↓↓↓

-- ==== Sys2Proof/Certificates/Slice0/Obligations.lean ====
section
/-! DEFINITION. The statements for the provers. -/

open Sys2Proof Sys2Proof.Machine

/-- A step runs the command at the front of the queue on the state with the queue's rest. -/
def Obligations.StepRunsFrontCommand : Prop :=
  ∀ (c : Instr) (rest : List Instr) (s : State), step { s with pending := c :: rest } = exec c { s with pending := rest }

/-- With no command waiting, one TCLK cycle passes (the model's choice, log 1): the model's clock counts it, and it reaches no
part of the state but the tensor complex, the counters, and the memory that a stop's snapshot is written to. -/
def Obligations.IdleStepPassesOneCycle : Prop :=
  ∀ s : State, s.pending = [] → ∃ t, step s = .next t ∧ t.tclk = s.tclk + 1 ∧ t.pending = [] ∧ t.gZero = s.gZero ∧
    t.power = s.power ∧ t.boot = s.boot ∧ t.rings = s.rings ∧ t.spaces = s.spaces ∧ t.flash = s.flash ∧ t.fabric = s.fabric ∧
    t.embed = s.embed ∧ t.ralid = s.ralid ∧ t.cfl = s.cfl ∧ t.sec = s.sec ∧ t.host = s.host

/-- No command of the table stops the block: every one has a next state, in every state. It rests on the model's choices in logs
7, 11. -/
def Obligations.EveryCommandGoesOn : Prop := ∀ (c : Instr) (s : State), ∃ t, exec c s = .next t

/-- The frame of every command: a part of the state that the command does not reach is left as it is. No command reaches the
queue or the model's clock. It rests on the model's choices in logs 7, 10. -/
def Obligations.CommandsLeaveOtherPartsUnchanged : Prop :=
  (∀ (c : Instr) (s t : State) (p : Part), exec c s = .next t → p ∉ mayChange c → p.same s t) ∧
  (∀ c : Instr, Part.pending ∉ mayChange c ∧ Part.tclk ∉ mayChange c)

/-- What reset leaves, where a register's table gives its reset value: the power limit is 1,600 W with no floor and no lock
(CLK_PWR_LIMIT), no throttle step is in force, the control registers of the statistics windows hold 0x1800_0000 with mode
off (TIL_QSTAT_CTRL, EVT_WIN_CTRL_n), the Guest Book ring and the ADMIN pair do not run and their vectors name no interrupt,
no ring and no task register exists, and the area layout is the default one. It rests on the model's choices in log 13. -/
def Obligations.ResetHoldsItsValues : Prop :=
  State.reset.power.pwrLimit = 0x00000640#32 ∧ State.reset.power.limitInForce = 1600 ∧ State.reset.power.step = 0 ∧
  State.reset.power.powerReq = 0 ∧ State.reset.tensor.qctrl = 0x18000000#32 ∧ winMode State.reset.tensor.qctrlInUse = 0 ∧
  (∀ b < 7, (winOf b State.reset).reg = 0x18000000#32) ∧ State.reset.evt.running = false ∧ State.reset.evt.vector = 0xFFF ∧
  State.reset.evt.depthM1 = 0x3FF ∧ State.reset.evt.credits = 256 ∧ State.reset.evt.nextSeq = 0 ∧
  State.reset.rings.running = false ∧ State.reset.rings.vectorReg = 0xFFF ∧ State.reset.rings.sqs = [] ∧
  State.reset.rings.cqs = [] ∧ State.reset.rings.tasks = [] ∧ State.reset.mem.areas = defaultAreas ∧
  State.reset.boot.dev = .bringUp ∧ State.reset.boot.stage = 0 ∧ State.reset.host.linkUp = false ∧
  State.reset.host.pstate = 0 ∧ State.reset.sec.debugUnlocked = false ∧ State.reset.pending = []

/-- The invariants hold in the state after reset: the fuses are in order, the throttle steps legal, and every byte memory
canonical. It rests on the model's choices in logs 3, 13, 17, 29. -/
def Obligations.ResetMeetsInvariants : Prop :=
  FusesOrdered State.reset = true ∧ StepsLegal State.reset = true ∧ MemoriesCanonical State.reset = true

/-- Fuse bits change only from 0 to 1 (R505): over every step, policies stay set, the minimum version does not fall, and a valid
or revoked slot stays so with its digest; and the fuse write in progress stays in order. It rests on the model's choices in
log 57. -/
def Obligations.FusesOnlyBurn : Prop :=
  ∀ s t : State, FusesOrdered s = true → step s = .next t → FusesOrdered t = true ∧ FusesKept s t

/-- Every step keeps the array of the configuration flash in its canonical form: addresses strictly rising, and no byte listed
that reads as the erased value. It rests on the model's choices in log 29. -/
def Obligations.ConfigFlashStaysCanonical : Prop :=
  ∀ s t : State, CflCanonical s = true → step s = .next t → CflCanonical t = true

/-- The governor's requests and the step in force stay between 0 and 4 over every step (R27, R33). It rests on the model's
choices in log 32. -/
def Obligations.ThrottleStepsStayLegal : Prop :=
  ∀ s t : State, StepsLegal s = true → step s = .next t → StepsLegal t = true

/-- While CLK_PWR_LIMIT.lock is set, no step changes the register, but for a device reset, which gives it its reset value. -/
def Obligations.PowerLimitLockHolds : Prop :=
  ∀ s t : State, s.power.pwrLimit.getLsbD 31 = true → step s = .next t →
    t.power.pwrLimit = s.power.pwrLimit ∨ t.power.pwrLimit = 0x00000640#32

/-- The straps are sampled at the release of power-on reset (R14), and at that of PWRDIS, which the part gives the same effect
(R16); no other command resamples them. -/
def Obligations.StrapsAreSampledOnce : Prop :=
  (∀ straps s, s.power.porAsserted = true → s.power.connected = true → s.power.pwrdis = false → s.power.thermTrip = false →
    s.power.inputLoss = false → s.boot.deferred = [] → ∃ t, exec (.powerOnResetRelease straps) s = .next t ∧
      t.power.straps = straps) ∧
  (∀ (c : Instr) (s t : State), (∀ x, c ≠ .powerOnResetRelease x) → (∀ x, c ≠ .pwrdisRelease x) → exec c s = .next t →
    t.power.straps = s.power.straps)

/-- A write to limit_w takes effect at the end of the window in which it lands, and never lowers the step directly (R31): the write
leaves the limit and the step in force, and the window's end takes the field. -/
def Obligations.PowerLimitActsAtWindowEnd : Prop :=
  (∀ value s, regWorks 1 true s = true → s.power.pwrLimit.getLsbD 31 = false → ∃ t, exec (.clkPwrLimitWrite value) s = .next t ∧
    t.power.pwrLimit = value &&& 0x800707FF#32 ∧ t.power.limitInForce = s.power.limitInForce ∧ t.power.step = s.power.step ∧
    t.power.powerReq = s.power.powerReq) ∧
  (∀ s, alive s = true → ∃ t, exec .governorWindowEnd s = .next t ∧
    t.power.limitInForce = bits s.power.pwrLimit.toNat 10 0 ∧ t.power.step = s.power.step ∧
    t.power.pwrLimit = s.power.pwrLimit)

↑↑↑

Task directions: From the records above, extract everything verbatim.

Result for this task:
-- ==== Sys2Proof/Certificates/Slice0/Obligations.lean ====
section
/-! DEFINITION. The statements for the provers. -/

open Sys2Proof Sys2Proof.Machine

/-- A step runs the command at the front of the queue on the state with the queue's rest. -/
def Obligations.StepRunsFrontCommand : Prop :=
  ∀ (c : Instr) (rest : List Instr) (s : State), step { s with pending := c :: rest } = exec c { s with pending := rest }

/-- With no command waiting, one TCLK cycle passes (the model's choice, log 1): the model's clock counts it, and it reaches no
part of the state but the tensor complex, the counters, and the memory that a stop's snapshot is written to. -/
def Obligations.IdleStepPassesOneCycle : Prop :=
  ∀ s : State, s.pending = [] → ∃ t, step s = .next t ∧ t.tclk = s.tclk + 1 ∧ t.pending = [] ∧ t.gZero = s.gZero ∧
    t.power = s.power ∧ t.boot = s.boot ∧ t.rings = s.rings ∧ t.spaces = s.spaces ∧ t.flash = s.flash ∧ t.fabric = s.fabric ∧
    t.embed = s.embed ∧ t.ralid = s.ralid ∧ t.cfl = s.cfl ∧ t.sec = s.sec ∧ t.host = s.host

/-- No command of the table stops the block: every one has a next state, in every state. It rests on the model's choices in logs
7, 11. -/
def Obligations.EveryCommandGoesOn : Prop := ∀ (c : Instr) (s : State), ∃ t, exec c s = .next t

/-- The frame of every command: a part of the state that the command does not reach is left as it is. No command reaches the
queue or the model's clock. It rests on the model's choices in logs 7, 10. -/
def Obligations.CommandsLeaveOtherPartsUnchanged : Prop :=
  (∀ (c : Instr) (s t : State) (p : Part), exec c s = .next t → p ∉ mayChange c → p.same s t) ∧
  (∀ c : Instr, Part.pending ∉ mayChange c ∧ Part.tclk ∉ mayChange c)

/-- What reset leaves, where a register's table gives its reset value: the power limit is 1,600 W with no floor and no lock
(CLK_PWR_LIMIT), no throttle step is in force, the control registers of the statistics windows hold 0x1800_0000 with mode
off (TIL_QSTAT_CTRL, EVT_WIN_CTRL_n), the Guest Book ring and the ADMIN pair do not run and their vectors name no interrupt,
no ring and no task register exists, and the area layout is the default one. It rests on the model's choices in log 13. -/
def Obligations.ResetHoldsItsValues : Prop :=
  State.reset.power.pwrLimit = 0x00000640#32 ∧ State.reset.power.limitInForce = 1600 ∧ State.reset.power.step = 0 ∧
  State.reset.power.powerReq = 0 ∧ State.reset.tensor.qctrl = 0x18000000#32 ∧ winMode State.reset.tensor.qctrlInUse = 0 ∧
  (∀ b < 7, (winOf b State.reset).reg = 0x18000000#32) ∧ State.reset.evt.running = false ∧ State.reset.evt.vector = 0xFFF ∧
  State.reset.evt.depthM1 = 0x3FF ∧ State.reset.evt.credits = 256 ∧ State.reset.evt.nextSeq = 0 ∧
  State.reset.rings.running = false ∧ State.reset.rings.vectorReg = 0xFFF ∧ State.reset.rings.sqs = [] ∧
  State.reset.rings.cqs = [] ∧ State.reset.rings.tasks = [] ∧ State.reset.mem.areas = defaultAreas ∧
  State.reset.boot.dev = .bringUp ∧ State.reset.boot.stage = 0 ∧ State.reset.host.linkUp = false ∧
  State.reset.host.pstate = 0 ∧ State.reset.sec.debugUnlocked = false ∧ State.reset.pending = []

/-- The invariants hold in the state after reset: the fuses are in order, the throttle steps legal, and every byte memory
canonical. It rests on the model's choices in logs 3, 13, 17, 29. -/
def Obligations.ResetMeetsInvariants : Prop :=
  FusesOrdered State.reset = true ∧ StepsLegal State.reset = true ∧ MemoriesCanonical State.reset = true

/-- Fuse bits change only from 0 to 1 (R505): over every step, policies stay set, the minimum version does not fall, and a valid
or revoked slot stays so with its digest; and the fuse write in progress stays in order. It rests on the model's choices in
log 57. -/
def Obligations.FusesOnlyBurn : Prop :=
  ∀ s t : State, FusesOrdered s = true → step s = .next t → FusesOrdered t = true ∧ FusesKept s t

/-- Every step keeps the array of the configuration flash in its canonical form: addresses strictly rising, and no byte listed
that reads as the erased value. It rests on the model's choices in log 29. -/
def Obligations.ConfigFlashStaysCanonical : Prop :=
  ∀ s t : State, CflCanonical s = true → step s = .next t → CflCanonical t = true

/-- The governor's requests and the step in force stay between 0 and 4 over every step (R27, R33). It rests on the model's
choices in log 32. -/
def Obligations.ThrottleStepsStayLegal : Prop :=
  ∀ s t : State, StepsLegal s = true → step s = .next t → StepsLegal t = true

/-- While CLK_PWR_LIMIT.lock is set, no step changes the register, but for a device reset, which gives it its reset value. -/
def Obligations.PowerLimitLockHolds : Prop :=
  ∀ s t : State, s.power.pwrLimit.getLsbD 31 = true → step s = .next t →
    t.power.pwrLimit = s.power.pwrLimit ∨ t.power.pwrLimit = 0x00000640#32

/-- The straps are sampled at the release of power-on reset (R14), and at that of PWRDIS, which the part gives the same effect
(R16); no other command resamples them. -/
def Obligations.StrapsAreSampledOnce : Prop :=
  (∀ straps s, s.power.porAsserted = true → s.power.connected = true → s.power.pwrdis = false → s.power.thermTrip = false →
    s.power.inputLoss = false → s.boot.deferred = [] → ∃ t, exec (.powerOnResetRelease straps) s = .next t ∧
      t.power.straps = straps) ∧
  (∀ (c : Instr) (s t : State), (∀ x, c ≠ .powerOnResetRelease x) → (∀ x, c ≠ .pwrdisRelease x) → exec c s = .next t →
    t.power.straps = s.power.straps)

/-- A write to limit_w takes effect at the end of the window in which it lands, and never lowers the step directly (R31): the write
leaves the limit and the step in force, and the window's end takes the field. -/
def Obligations.PowerLimitActsAtWindowEnd : Prop :=
  (∀ value s, regWorks 1 true s = true → s.power.pwrLimit.getLsbD 31 = false → ∃ t, exec (.clkPwrLimitWrite value) s = .next t ∧
    t.power.pwrLimit = value &&& 0x800707FF#32 ∧ t.power.limitInForce = s.power.limitInForce ∧ t.power.step = s.power.step ∧
    t.power.powerReq = s.power.powerReq) ∧
  (∀ s, alive s = true → ∃ t, exec .governorWindowEnd s = .next t ∧
    t.power.limitInForce = bits s.power.pwrLimit.toNat 10 0 ∧ t.power.step = s.power.step ∧
    t.power.pwrLimit = s.power.pwrLimit)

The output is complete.